Exercise aim: Only a slice of the listing below is wanted. Retype the lines from the one containing "none, none, none]" through the one containing "last with the", exactly, both ends included.

Exercise input:
/-- A history ring as it was laid out at its last restart (R212): its first byte, the size of a slot, SLOTS, and the
FRAME_SEQ of slot 0. -/
structure Ring where
  base      : Nat := 0
  slotBytes : Nat := 0
  slots     : Nat := 0
  seq0      : Nat := 0
deriving DecidableEq, Repr

/-- CAPT of a line (R211 to R222): the open segment of each class, the newest frame released or gap-headed in the ring,
the gap-headed frames still in it, a ring restart waiting for the next frame boundary, classes whose
next descriptor is still to be read, the ring, and the ring before a geometry change, in which the frames of the old
geometry still stand. -/
structure CaptSt where
  segs    : List (Option Seg) := [none, none, none, none]
  newest  : Option Nat := none
  gapped  : List Nat := []
  restart : Bool := false
  reading : List Bool := [false, false, false, false]
  ring    : Ring := {}
  past    : Option Ring := none
deriving DecidableEq, Repr

-- ---- temperature profiles (chapter 09) -----------------------------------------------------------

/-- A Raman pulse whose trace is still to come (R227, R231): its shot record, t_p, the register space at
t_p, whether the Canary was in PROBE and whether a RAML input was off the balls at t_p. -/
structure RamPulse where
  shot  : ShotRec
  start : Nat
  time  : Nat
  cfg   : RegMap
  probe : Bool
  input : Bool
deriving DecidableEq, Repr

/-- A profile (R233): its configuration, PROF_SEQ, pulses counted, ticks of the first and last with the
device time of the first, whether a pulse was skipped and whether it follows an apply; the dark sums;
the overrange span; why it aborts, if it does; the cycle at which readout may start, whether it has
been read out and its readout has ended; a sample lost for its value or a state error; the cycle at
which readout ends; the frame of pass 2 with its release cycle. -/
structure Profile where
  cfg     : RegMap
  seq     : Nat
  shots   : Nat := 0
  first   : Nat
  time    : Nat
  last    : Nat := 0
  skipped : Bool := false
  applied : Bool
  double  : Bool
  darkAs  : Int := 0
  darkS   : Int := 0
  ovr     : Option (Nat × Nat) := none
  abort   : Option Nat := none
  readAt  : Nat := 0
  read    : Bool := false
  readEnd : Bool := false
  nonpos  : Bool := false
  ready   : Nat := 0
  frame   : Option (List Byte × Nat) := none
deriving DecidableEq, Repr

/-- RAMAN of a line: pulses without trace (oldest first), the last pulses fired (t_p, WIDTH, newest
first, R242), the profile in progress, profiles that have ended (oldest first), the next PROF_SEQ,
whether SINGLE mode has had its profile, whether the next profile follows an apply, whether one profile follows
another (so that the page waits for a start of profile, R226), whether profiles are held for a parity fault of the
page (R236), and the active words of the page at the last start of a profile (R241). -/
structure RamanSt where
  pulses  : List RamPulse := []
  fired   : List (Nat × Nat) := []
  prof    : Option Profile := none
  ended   : List Profile := []
  nextSeq : Nat := 0
  singleDone : Bool := false
  applied : Bool := false
  running : Bool := false
  held    : Bool := false
  good    : Option RegMap := none
deriving DecidableEq, Repr

/-- PFE (R249 to R257): the channel visited, conversions done in the visit, conversions still to
discard, the last conversions of the visit (newest first: code, valid, flag bits), GAIN in force of each
channel, valid small conversions in a row, compliance runs of each channel (passes, failures), whether
the conversion in progress is marked OPEN, the tick at which it ends, valid results (channel, tick,
TEMP, newest first), a calibration visit requested, the tick at which the one in progress ends, the
results that replace the factory trims of each gain code, the offset and gain trims in force for the conversion in
progress (R257), and whether it began under a parity fault of the page (R39). -/
structure PfeSt where
  ch      : Option Nat := none
  n       : Nat := 0
  settle  : Nat := 0
  recent  : List (Int × Bool × Nat) := []
  gains   : List Nat := [0, 0, 0, 0]
  small   : Nat := 0
  comply  : List (Nat × Nat) := List.replicate 4 (0, 0)
  openNow : Bool := false
  endAt   : Nat := 0
  results : List (Nat × Nat × Int) := []
  calReq  : Bool := false
  calEnd  : Option Nat := none
  trims   : List (Option (Int × Int)) := List.replicate 8 none
  eff     : Int × Int := (0, 0)
  held    : Bool := false
deriving DecidableEq, Repr

-- ---- messages (chapter 13) ----------------------------------------------------------------------

/-- A message on its way to a stream (R364, R365): stream id, TYPE, payload, the tick and time of its
source's handing it over, for a point frame its line and FRAME_SEQ. -/
structure Msg where
  stream  : Nat
  type    : Nat
  payload : List Byte
  tick    : Nat
  time    : Nat
  frame   : Option (Nat × Nat) := none
deriving DecidableEq, Repr

/-- A message that a stream table entry has taken (R365, R369): the tick at which it was queued, the
destination the entry named (0 ETH0, 1 ETH1, 2 ring) with its index, the codec context if it asked for
one. -/
structure QMsg where
  msg    : Msg
  tick   : Nat
  dest   : Nat
  target : Nat
  ctx    : Option Nat
deriving DecidableEq, Repr

/-- A LINK gap record reserved on a stream (R369). -/
structure LinkGap where
  cause : Nat
  tick  : Nat
  time  : Nat
  lost  : Nat
  type  : Nat
deriving DecidableEq, Repr

/-- A message being sent on an Ethernet port: its source, the fragments still to leave (R367). -/
structure StreamOut where
  src   : QMsg
  type  : Nat
  flags : Nat
  time  : Nat
  count : Nat
  index : Nat
  rest  : List (List Byte)
deriving DecidableEq, Repr

/-- The stream of a table entry (R368, R369): the next SEQ, queued messages and reserved gap records (oldest
first), the message in fragments on its way. -/
structure StreamSt where
  seq   : Nat := 0
  queue : List QMsg := []
  gaps  : List LinkGap := []
  out   : Option StreamOut := none
deriving DecidableEq, Repr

Result:
  segs    : List (Option Seg) := [none, none, none, none]
  newest  : Option Nat := none
  gapped  : List Nat := []
  restart : Bool := false
  reading : List Bool := [false, false, false, false]
  ring    : Ring := {}
  past    : Option Ring := none
deriving DecidableEq, Repr

-- ---- temperature profiles (chapter 09) -----------------------------------------------------------

/-- A Raman pulse whose trace is still to come (R227, R231): its shot record, t_p, the register space at
t_p, whether the Canary was in PROBE and whether a RAML input was off the balls at t_p. -/
structure RamPulse where
  shot  : ShotRec
  start : Nat
  time  : Nat
  cfg   : RegMap
  probe : Bool
  input : Bool
deriving DecidableEq, Repr

/-- A profile (R233): its configuration, PROF_SEQ, pulses counted, ticks of the first and last with the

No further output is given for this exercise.